Padahal, faktanya, perempuan berperan menyejahterakaan masyarakat. Survei Smeru Research Institute dan Prospera, Oktober-November 2020 tentang dampak sosial ekonomi Covid-19 pada rumah tangga Indonesia menyebut, separuh dari perempuan bekerja demi mendukung keluarga.
Hasil survei pada 12.216 rumah tangga yang diwawancarai BPS sebagai sampel Survei Sosial Ekonomi Nasional dan diluncurkan 4 Maret 2021 memperlihatkan, para ibu tiga kali lebih sering mengasuh anak dibandingkan para ayah. Dengan demikian, beban ibu yang bekerja tentu lebih berat dibanding suami (Kompas, 1/4/2021).

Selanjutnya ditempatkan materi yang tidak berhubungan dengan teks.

@[simp] theorem view_toLocked : (s.toLocked c).view (some c) d = s.view (some c) d := by simp [State.toLocked]

@[simp] theorem view_goodEdge : (s.goodEdge c).view (some c) d = s.view (some c) d := by
  unfold State.goodEdge
  dsimp only
  split
  · split_ifs <;> simp
  · simp
  · rfl

@[simp] theorem view_correct (np : Nat) (f : Course → Course) : (s.correct c np f).view (some c) d = s.view (some c) d := by
  unfold State.correct
  dsimp only
  split_ifs <;> simp

@[simp] theorem view_edgeEnd (x1 slot : Nat) (sp ac e : Int) (bad pat fast : Bool) :
    (s.edgeEnd c x1 slot sp ac e bad pat fast).view (some c) d = s.view (some c) d := by
  unfold State.edgeEnd
  dsimp only
  split_ifs <;> simp

@[simp] theorem view_trackEdge (x1 slot : Nat) (sp ac : Int) (f : Course → Course) :
    (s.trackEdge c x1 slot sp ac f).view (some c) d = s.view (some c) d := by
  unfold State.trackEdge
  dsimp only
  rw [view_edgeEnd]
  split_ifs <;> simp

@[simp] theorem view_reversal (old new : Bool) : (s.reversal c old new).view o d = s.view o d := by
  unfold State.reversal
  split_ifs <;> simp

@[simp] theorem view_resolverEdge (x : Course) (sn cs : Int) (e : EdgeInfo) : (s.resolverEdge c x sn cs e).view (some c) d = s.view (some c) d := by
  unfold State.resolverEdge
  dsimp only
  split_ifs <;> simp

@[simp] theorem view_count_edges (i : Nat) : (s.count .CRS_EDGES i).view o d = s.view o d := view_setReg o d s (away_CRS_EDGES i) _

@[simp] theorem view_speedTick : (s.speedTick c).view (some c) d = s.view (some c) d := by
  unfold State.speedTick
  dsimp only
  split_ifs <;> simp

@[simp] theorem view_advance : (s.advance c).view (some c) d = s.view (some c) d := by
  unfold State.advance
  dsimp only
  split
  · rfl
  · rfl
  · split_ifs <;> simp

@[simp] theorem view_gptpFollow : (s.gptpFollow c).view (some c) d = s.view (some c) d := by
  unfold State.gptpFollow
  dsimp only
  split_ifs
  · rfl
  · rfl
  · split <;> simp
  · split <;> simp

@[simp] theorem view_runTick : (s.runTick c).view (some c) d = s.view (some c) d := by
  unfold State.runTick
  dsimp only
  split_ifs <;> simp

end

theorem view_takeSample (d : Bool) (s : State) (e : Nat × Int × Int × Nat) : (s.takeSample e).view (some e.1) d = s.view (some e.1) d := by
  unfold State.takeSample
  dsimp only
  split_ifs <;> simp

/-! ### One course in a tick -/

/-- What the tick of course c depends on: the bond image, its request, the course. -/
def State.tracker (c : Nat) (s : State) := (s.lay, s.bit .CRS_CTRL c 15, s.course c)

theorem tracker_parts {t : State} {c : Nat} {l : Laying} {b : Bool} {x : Course} (h : t.tracker c = (l, b, x)) :
    t.lay = l ∧ t.bit .CRS_CTRL c 15 = b ∧ t.course c = x := by
  unfold State.tracker at h
  simpa only [Prod.mk.injEq] using h

theorem tracker_of_view {o : Option Nat} {d : Bool} {c : Nat} (hc : c < 8) (ho : o ≠ some c) {s t : State} (h : t.view o d = s.view o d) :
    t.tracker c = s.tracker c := by
  unfold State.view at h
  simp only [Prod.mk.injEq] at h
  obtain ⟨-, -, -, hlay, hreg, -, hcourse⟩ := h
  have hreg' : t.reg .CRS_CTRL c = s.reg .CRS_CTRL c := congrFun hreg ⟨c, hc⟩
  have hcourse' := congrFun hcourse c
  rw [if_neg ho, if_neg ho] at hcourse'
  unfold State.tracker State.bit
  rw [hlay, hreg', hcourse']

Itu sebabnya, narasi perempuan sumber fitnah perlu dilawan. Kehadiran buku Perempuan (Bukan) Sumber Fitnah dengan perspektif mubādalah diharapkan jadi salah satu jalan memanusiakan perempuan.
KH Husein Muhammad, Pengasuh Pondok Pesantren Dar al-Tauhid Cirebon, mengatakan, mubādalah merupakan the golden rule (aturan emas) yang menuntun siapa pun menjalani hidup, terutama dalam relasi antarmanusia. “Pada akhirnya, golden rule itu engkau adalah aku yang lain,” ucapnya.